#### What needs to be done:
In the entries below, the word "hheld" appears on some lines. Copy each of those lines.

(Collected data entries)
/-- The record of a strand with nothing outstanding, written at the start of its core's slice. -/
theorem writeUpcall_local {s : State} {c : CoreId} {k : SlotId} {f : FaultInfo} {posted atEnd : Bool} {pc : Dbl} {keep : Bool}
    (hs : s.vers = []) (hprot : ∀ off < recordSize, (s.core c).protCheck (s.whoOf c k) off .write = .ok keep)
    (hlvt : (s.strand c k).lvt.tag = false) (hlocal : (s.strand c k).uarea.has .local = true)
    (haddr : (s.strand c k).uarea.addr = 0) (hwins : (s.strand c k).allWins = []) (hheld : (s.strand c k).held = [])
    (hqueues : (s.strand c k).ldq = [] ∧ (s.strand c k).stq = [] ∧ (s.strand c k).engq = [] ∧ (s.strand c k).vldq = [] ∧
      (s.strand c k).vstq = [] ∧ (s.strand c k).outbox = []) :
    ∃ t, s.writeUpcall c k f posted atEnd pc = .ok t ∧ t.cur = s.cur := by
  unfold State.writeUpcall
  dsimp only
  rw [liveAt_untagged hlvt, hlocal]
  refine homeWrite_local (w := s.whoOf c k) hs (by decide) hprot (fun r hr => ?_) _
  obtain ⟨p, hp, rfl⟩ := List.mem_map.mp hr
  have hfits : p.1 + p.2.length ≤ recordSize := by
    rcases List.mem_append.mp hp with hp | hp
    · rcases List.mem_cons.mp hp with rfl | hp
      · simp [imageHead, toBytes_length, recordSize]
      · exact (imageParts_within _ _ hwins hheld hqueues p hp).trans (by decide)
    · rw [List.mem_singleton.mp hp, List.length_replicate]
      decide
  have hnat : ((s.strand c k).uarea.addr + BitVec.ofNat 64 p.1).toNat = p.1 := by
    have : p.1 < 2 ^ 64 := by
      have : recordSize < 2 ^ 64 := by decide
      omega
    rw [haddr, show (0 : Dbl) + BitVec.ofNat 64 p.1 = BitVec.ofNat 64 p.1 from BitVec.zero_add _, BitVec.toNat_ofNat,
      Nat.mod_eq_of_lt this]
  rw [hnat]
  exact hfits

/-- An upcall whose record is written leaves the running slot. -/
theorem takeUpcall_cur {s s2 : State} {c : CoreId} {k : SlotId} {f : FaultInfo} {posted atEnd : Bool} {pc : Dbl}
    (hvec : (s.strand c k).uvec.tag = true) (hexec : (s.strand c k).uvec.has .exec = true)
    (htag : (s.strand c k).uarea.tag = true) (hline : (s.strand c k).uarea.addr.toNat % 64 = 0)
    (hperm : (s.strand c k).uarea.hasAll [.st, .stcap] = true)
    (hroom : (s.strand c k).uarea.inBounds (s.strand c k).uarea.addr.toNat recordSize = true)
    (hwrite : s.writeUpcall c k f posted atEnd pc = .ok s2) : (s.takeUpcall c k f posted atEnd pc).cur = s2.cur := by
  unfold State.writeUpcall at hwrite
  unfold State.takeUpcall
  rw [if_neg (by simp [hvec, hexec, htag, hline, hperm, hroom])]
  simp only [hwrite]
  rfl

#### Exercise response:
    (haddr : (s.strand c k).uarea.addr = 0) (hwins : (s.strand c k).allWins = []) (hheld : (s.strand c k).held = [])
      · exact (imageParts_within _ _ hwins hheld hqueues p hp).trans (by decide)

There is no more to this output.